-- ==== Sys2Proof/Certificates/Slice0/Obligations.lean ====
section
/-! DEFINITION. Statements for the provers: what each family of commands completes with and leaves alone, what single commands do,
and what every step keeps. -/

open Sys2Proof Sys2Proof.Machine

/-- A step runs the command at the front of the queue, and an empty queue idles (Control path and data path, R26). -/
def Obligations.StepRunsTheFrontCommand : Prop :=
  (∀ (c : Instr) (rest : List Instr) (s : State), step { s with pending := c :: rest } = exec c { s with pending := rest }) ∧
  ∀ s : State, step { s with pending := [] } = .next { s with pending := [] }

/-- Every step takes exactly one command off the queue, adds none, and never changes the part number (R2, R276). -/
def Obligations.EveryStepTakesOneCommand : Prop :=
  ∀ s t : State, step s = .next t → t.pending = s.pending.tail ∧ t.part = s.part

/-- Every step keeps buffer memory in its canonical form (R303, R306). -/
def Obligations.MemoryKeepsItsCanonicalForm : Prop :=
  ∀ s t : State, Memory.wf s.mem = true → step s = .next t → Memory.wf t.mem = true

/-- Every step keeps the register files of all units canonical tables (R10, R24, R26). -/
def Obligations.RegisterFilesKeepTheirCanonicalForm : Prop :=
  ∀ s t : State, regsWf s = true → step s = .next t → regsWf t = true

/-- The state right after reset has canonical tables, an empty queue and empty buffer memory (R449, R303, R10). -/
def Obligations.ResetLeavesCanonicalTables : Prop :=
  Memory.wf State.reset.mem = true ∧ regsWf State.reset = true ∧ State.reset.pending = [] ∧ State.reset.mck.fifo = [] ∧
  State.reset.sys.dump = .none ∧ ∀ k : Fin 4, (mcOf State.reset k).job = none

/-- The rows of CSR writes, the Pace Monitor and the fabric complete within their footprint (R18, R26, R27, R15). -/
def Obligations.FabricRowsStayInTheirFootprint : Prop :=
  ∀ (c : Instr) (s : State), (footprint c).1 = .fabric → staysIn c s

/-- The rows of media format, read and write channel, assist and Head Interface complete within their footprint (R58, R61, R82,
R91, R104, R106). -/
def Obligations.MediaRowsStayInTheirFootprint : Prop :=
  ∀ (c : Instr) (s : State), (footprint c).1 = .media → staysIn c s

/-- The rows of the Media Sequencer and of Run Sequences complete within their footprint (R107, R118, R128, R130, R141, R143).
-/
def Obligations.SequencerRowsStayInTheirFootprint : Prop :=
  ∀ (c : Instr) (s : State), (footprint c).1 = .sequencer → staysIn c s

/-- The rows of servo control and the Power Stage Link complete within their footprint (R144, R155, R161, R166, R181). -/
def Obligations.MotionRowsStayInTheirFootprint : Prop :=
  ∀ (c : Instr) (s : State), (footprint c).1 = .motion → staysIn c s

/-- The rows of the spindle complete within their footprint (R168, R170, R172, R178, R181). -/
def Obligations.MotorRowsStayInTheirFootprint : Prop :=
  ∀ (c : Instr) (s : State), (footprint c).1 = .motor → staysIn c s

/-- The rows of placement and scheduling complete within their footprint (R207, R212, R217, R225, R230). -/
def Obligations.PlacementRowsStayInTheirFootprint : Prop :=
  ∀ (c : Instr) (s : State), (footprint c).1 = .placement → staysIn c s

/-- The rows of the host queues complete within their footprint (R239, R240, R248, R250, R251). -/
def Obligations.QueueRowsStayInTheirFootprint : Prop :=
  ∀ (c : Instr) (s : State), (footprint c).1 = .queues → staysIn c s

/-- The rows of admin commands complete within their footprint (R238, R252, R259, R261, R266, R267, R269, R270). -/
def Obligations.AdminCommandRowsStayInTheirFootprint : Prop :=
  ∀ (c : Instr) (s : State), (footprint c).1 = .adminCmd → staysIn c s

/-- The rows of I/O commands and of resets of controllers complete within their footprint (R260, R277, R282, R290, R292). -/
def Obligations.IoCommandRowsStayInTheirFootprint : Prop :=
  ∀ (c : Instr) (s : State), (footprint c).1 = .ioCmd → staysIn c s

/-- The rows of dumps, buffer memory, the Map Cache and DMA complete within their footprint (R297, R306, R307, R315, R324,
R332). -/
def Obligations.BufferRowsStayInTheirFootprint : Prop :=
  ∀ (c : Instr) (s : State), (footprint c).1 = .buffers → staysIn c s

────

* _HOW TO COMPLETE THIS TASK_: Scan the material above for the string "true". Return each line where it occurs.

* _RESPONSE TO THE TASK_:
  ∀ s t : State, Memory.wf s.mem = true → step s = .next t → Memory.wf t.mem = true
  ∀ s t : State, regsWf s = true → step s = .next t → regsWf t = true
  Memory.wf State.reset.mem = true ∧ regsWf State.reset = true ∧ State.reset.pending = [] ∧ State.reset.mck.fifo = [] ∧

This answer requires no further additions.